theorem execUncorrectableControlState_touches {M : Nat} {s0 : State} (unit : Nat) (s : State) (hM : Sub 1134906965437185836
  M) (hT : Touches M s0 s) : TouchesO M s0 (execUncorrectableControlState unit s) := by
  unfold execUncorrectableControlState
  try dsimp only
  repeat' first
    | with_reducible assumption
    | (with_reducible refine Sub.trans ?_ hM) <;> exact Sub.lit rfl
    | with_reducible apply State.enterDugout_touches
    | with_reducible apply TouchesO.next
    | (with_reducible intro _; try dsimp only)
    | split
    | with_reducible apply Touches1.mk

theorem execStaBind_touches {M : Nat} {s0 : State} (core : Nat) (s : State) (hM : Sub 2203351779588 M) (hT : Touches M s0
  s) : TouchesO M s0 (execStaBind core s) := by
  unfold execStaBind
  try dsimp only
  repeat' first
    | with_reducible assumption
    | (with_reducible refine Sub.trans ?_ hM) <;> exact Sub.lit rfl
    | with_reducible apply State.pmkRow_touches
    | with_reducible apply State.staBindRun_touches
    | with_reducible apply Touches1.fst
    | with_reducible apply TouchesO.next
    | (with_reducible intro _; try dsimp only)
    | split
    | with_reducible apply Touches1.mk

theorem execRefereeSramError_touches {M : Nat} {s0 : State} (double : Bool) (addr : Nat) (s : State) (hM : Sub
  1134906965437185836 M) (hT : Touches M s0 s) : TouchesO M s0 (execRefereeSramError double addr s) := by
  unfold execRefereeSramError
  try dsimp only
  repeat' first
    | with_reducible assumption
    | (with_reducible refine Sub.trans ?_ hM) <;> exact Sub.lit rfl
    | with_reducible apply State.enterDugout_touches
    | with_reducible apply State.raise_touches
    | with_reducible apply State.count_touches
    | with_reducible apply TouchesO.next
    | (with_reducible intro _; try dsimp only)
    | split
    | with_reducible apply Touches1.mk

theorem execDmaGather_touches {M : Nat} {s0 : State} (core channel : Nat) (hw : List Hw) (s : State) (hM : Sub 1040187692
  M) (hT : Touches M s0 s) : TouchesO M s0 (execDmaGather core channel hw s) := by
  unfold execDmaGather
  try dsimp only
  repeat' first
    | with_reducible assumption
    | (with_reducible refine Sub.trans ?_ hM) <;> exact Sub.lit rfl
    | with_reducible apply State.gatherRun_touches
    | with_reducible apply State.tryIssue_touches
    | with_reducible apply State.takeDma_touches
    | with_reducible apply TouchesO.next
    | (with_reducible intro _; try dsimp only)
    | split
    | with_reducible apply Touches1.mk

theorem execPldmEventRetry_touches {M : Nat} {s0 : State} (id : Nat) (acked : Bool) (s : State) (hM : Sub 4503599644147712
  M) (hT : Touches M s0 s) : TouchesO M s0 (execPldmEventRetry id acked s) := by
  unfold execPldmEventRetry
  try dsimp only
  repeat' first
    | with_reducible assumption
    | (with_reducible refine Sub.trans ?_ hM) <;> exact Sub.lit rfl
    | with_reducible apply State.setOut_touches
    | with_reducible apply State.setReferee_touches
    | with_reducible apply TouchesO.next
    | (with_reducible intro _; try dsimp only)
    | split
    | with_reducible apply Touches1.mk

theorem execDevicePowerStateWrite_touches {M : Nat} {s0 : State} (fn : Nat) (w : ConfigWrite) (s : State) (hM : Sub
  432345564249587712 M) (hT : Touches M s0 s) : TouchesO M s0 (execDevicePowerStateWrite fn w s) := by
  unfold execDevicePowerStateWrite
  try dsimp only
  repeat' first
    | with_reducible assumption
    | (with_reducible refine Sub.trans ?_ hM) <;> exact Sub.lit rfl
    | with_reducible apply State.setMsixCtl_touches
    | with_reducible apply State.setAtsOn_touches
    | with_reducible apply State.putMsix_touches
    | with_reducible apply State.setLowPower_touches
    | with_reducible apply State.sendPending_touches
    | with_reducible apply TouchesO.next
    | (with_reducible intro _; try dsimp only)
    | split
    | with_reducible apply Touches1.mk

- _Instructions for the task_:
For every line above with the word "theorem" in it, make a copy.

- _Task output_:
theorem execUncorrectableControlState_touches {M : Nat} {s0 : State} (unit : Nat) (s : State) (hM : Sub 1134906965437185836
theorem execStaBind_touches {M : Nat} {s0 : State} (core : Nat) (s : State) (hM : Sub 2203351779588 M) (hT : Touches M s0
theorem execRefereeSramError_touches {M : Nat} {s0 : State} (double : Bool) (addr : Nat) (s : State) (hM : Sub
theorem execDmaGather_touches {M : Nat} {s0 : State} (core channel : Nat) (hw : List Hw) (s : State) (hM : Sub 1040187692
theorem execPldmEventRetry_touches {M : Nat} {s0 : State} (id : Nat) (acked : Bool) (s : State) (hM : Sub 4503599644147712
theorem execDevicePowerStateWrite_touches {M : Nat} {s0 : State} (fn : Nat) (w : ConfigWrite) (s : State) (hM : Sub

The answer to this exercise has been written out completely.